Problem statement
Copy every line below that has the word "sweepDone" in it.

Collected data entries
______________________________

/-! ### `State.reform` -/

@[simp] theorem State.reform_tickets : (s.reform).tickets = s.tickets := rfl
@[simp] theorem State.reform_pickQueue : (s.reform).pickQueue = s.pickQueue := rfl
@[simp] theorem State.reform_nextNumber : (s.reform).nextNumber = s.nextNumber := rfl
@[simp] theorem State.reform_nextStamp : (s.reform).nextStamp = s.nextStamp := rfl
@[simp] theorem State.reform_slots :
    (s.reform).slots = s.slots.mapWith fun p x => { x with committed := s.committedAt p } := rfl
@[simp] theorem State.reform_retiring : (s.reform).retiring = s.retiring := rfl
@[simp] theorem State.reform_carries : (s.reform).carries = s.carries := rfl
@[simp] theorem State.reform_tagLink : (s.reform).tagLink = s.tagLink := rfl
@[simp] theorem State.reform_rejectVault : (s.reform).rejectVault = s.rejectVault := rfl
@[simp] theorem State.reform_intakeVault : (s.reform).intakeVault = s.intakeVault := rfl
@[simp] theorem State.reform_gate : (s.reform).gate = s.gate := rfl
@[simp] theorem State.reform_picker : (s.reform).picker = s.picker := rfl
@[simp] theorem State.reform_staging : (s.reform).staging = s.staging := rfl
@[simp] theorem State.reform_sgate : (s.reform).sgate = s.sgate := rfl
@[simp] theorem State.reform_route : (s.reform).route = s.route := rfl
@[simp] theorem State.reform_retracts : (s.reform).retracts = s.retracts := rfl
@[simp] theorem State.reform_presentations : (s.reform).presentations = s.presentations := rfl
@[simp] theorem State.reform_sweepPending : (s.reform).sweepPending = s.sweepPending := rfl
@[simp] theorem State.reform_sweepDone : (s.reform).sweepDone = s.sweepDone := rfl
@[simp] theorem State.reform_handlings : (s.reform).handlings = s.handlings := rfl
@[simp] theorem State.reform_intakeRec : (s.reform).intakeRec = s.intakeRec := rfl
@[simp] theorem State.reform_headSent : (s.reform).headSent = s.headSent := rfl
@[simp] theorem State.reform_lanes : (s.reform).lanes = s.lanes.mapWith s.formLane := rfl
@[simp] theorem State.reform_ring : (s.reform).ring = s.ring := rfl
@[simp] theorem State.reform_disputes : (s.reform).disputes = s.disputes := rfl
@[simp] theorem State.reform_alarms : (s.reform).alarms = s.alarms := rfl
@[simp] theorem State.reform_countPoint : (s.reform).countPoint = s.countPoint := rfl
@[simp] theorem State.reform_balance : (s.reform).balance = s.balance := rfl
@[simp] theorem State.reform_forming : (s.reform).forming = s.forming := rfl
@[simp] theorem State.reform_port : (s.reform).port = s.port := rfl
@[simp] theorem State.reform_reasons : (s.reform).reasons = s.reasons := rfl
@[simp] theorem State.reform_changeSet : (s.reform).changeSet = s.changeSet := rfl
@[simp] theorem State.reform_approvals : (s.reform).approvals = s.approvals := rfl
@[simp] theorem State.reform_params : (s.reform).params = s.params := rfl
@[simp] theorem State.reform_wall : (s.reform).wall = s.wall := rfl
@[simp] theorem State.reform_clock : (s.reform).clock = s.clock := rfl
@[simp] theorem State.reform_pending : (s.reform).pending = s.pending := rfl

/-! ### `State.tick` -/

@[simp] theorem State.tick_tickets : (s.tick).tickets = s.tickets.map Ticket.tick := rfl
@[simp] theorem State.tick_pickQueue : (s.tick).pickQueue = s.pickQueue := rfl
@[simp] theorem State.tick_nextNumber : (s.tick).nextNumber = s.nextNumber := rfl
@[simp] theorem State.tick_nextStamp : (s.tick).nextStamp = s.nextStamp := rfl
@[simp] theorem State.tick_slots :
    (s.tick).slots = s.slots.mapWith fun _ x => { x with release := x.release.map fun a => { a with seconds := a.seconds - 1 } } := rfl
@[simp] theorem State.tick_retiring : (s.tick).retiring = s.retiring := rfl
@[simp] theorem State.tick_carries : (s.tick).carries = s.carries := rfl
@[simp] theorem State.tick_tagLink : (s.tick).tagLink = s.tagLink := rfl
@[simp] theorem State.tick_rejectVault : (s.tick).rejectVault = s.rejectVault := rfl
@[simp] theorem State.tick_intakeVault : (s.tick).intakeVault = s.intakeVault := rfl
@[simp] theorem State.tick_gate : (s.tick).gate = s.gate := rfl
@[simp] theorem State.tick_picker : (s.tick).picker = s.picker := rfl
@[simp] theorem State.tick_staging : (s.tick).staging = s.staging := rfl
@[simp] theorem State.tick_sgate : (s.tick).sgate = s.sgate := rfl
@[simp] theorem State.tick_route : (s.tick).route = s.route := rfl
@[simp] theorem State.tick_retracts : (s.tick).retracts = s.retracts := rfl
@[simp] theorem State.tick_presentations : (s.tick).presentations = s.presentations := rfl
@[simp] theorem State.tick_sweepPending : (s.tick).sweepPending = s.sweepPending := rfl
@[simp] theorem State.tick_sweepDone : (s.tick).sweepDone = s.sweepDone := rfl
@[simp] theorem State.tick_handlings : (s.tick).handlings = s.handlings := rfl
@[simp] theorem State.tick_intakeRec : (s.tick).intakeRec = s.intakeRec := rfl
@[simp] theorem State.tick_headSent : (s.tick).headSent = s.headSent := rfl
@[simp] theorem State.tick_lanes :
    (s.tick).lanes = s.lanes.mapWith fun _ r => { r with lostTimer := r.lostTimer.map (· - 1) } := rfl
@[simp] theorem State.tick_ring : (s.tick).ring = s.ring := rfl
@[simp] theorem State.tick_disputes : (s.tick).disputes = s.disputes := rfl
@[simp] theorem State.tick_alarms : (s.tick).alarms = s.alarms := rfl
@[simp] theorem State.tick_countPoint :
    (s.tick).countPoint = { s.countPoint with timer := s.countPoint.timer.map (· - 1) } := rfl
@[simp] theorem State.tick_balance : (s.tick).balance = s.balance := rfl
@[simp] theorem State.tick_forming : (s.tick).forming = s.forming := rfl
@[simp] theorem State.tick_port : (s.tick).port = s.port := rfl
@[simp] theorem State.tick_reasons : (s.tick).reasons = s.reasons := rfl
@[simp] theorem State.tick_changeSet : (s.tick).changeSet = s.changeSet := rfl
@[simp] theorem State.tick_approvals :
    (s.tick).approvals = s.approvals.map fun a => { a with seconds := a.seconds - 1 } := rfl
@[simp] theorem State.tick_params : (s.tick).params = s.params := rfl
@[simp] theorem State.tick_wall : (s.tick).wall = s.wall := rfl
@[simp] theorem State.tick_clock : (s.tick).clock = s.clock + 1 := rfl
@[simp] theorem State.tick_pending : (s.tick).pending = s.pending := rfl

______________________________

Answer
@[simp] theorem State.reform_sweepDone : (s.reform).sweepDone = s.sweepDone := rfl
@[simp] theorem State.tick_sweepDone : (s.tick).sweepDone = s.sweepDone := rfl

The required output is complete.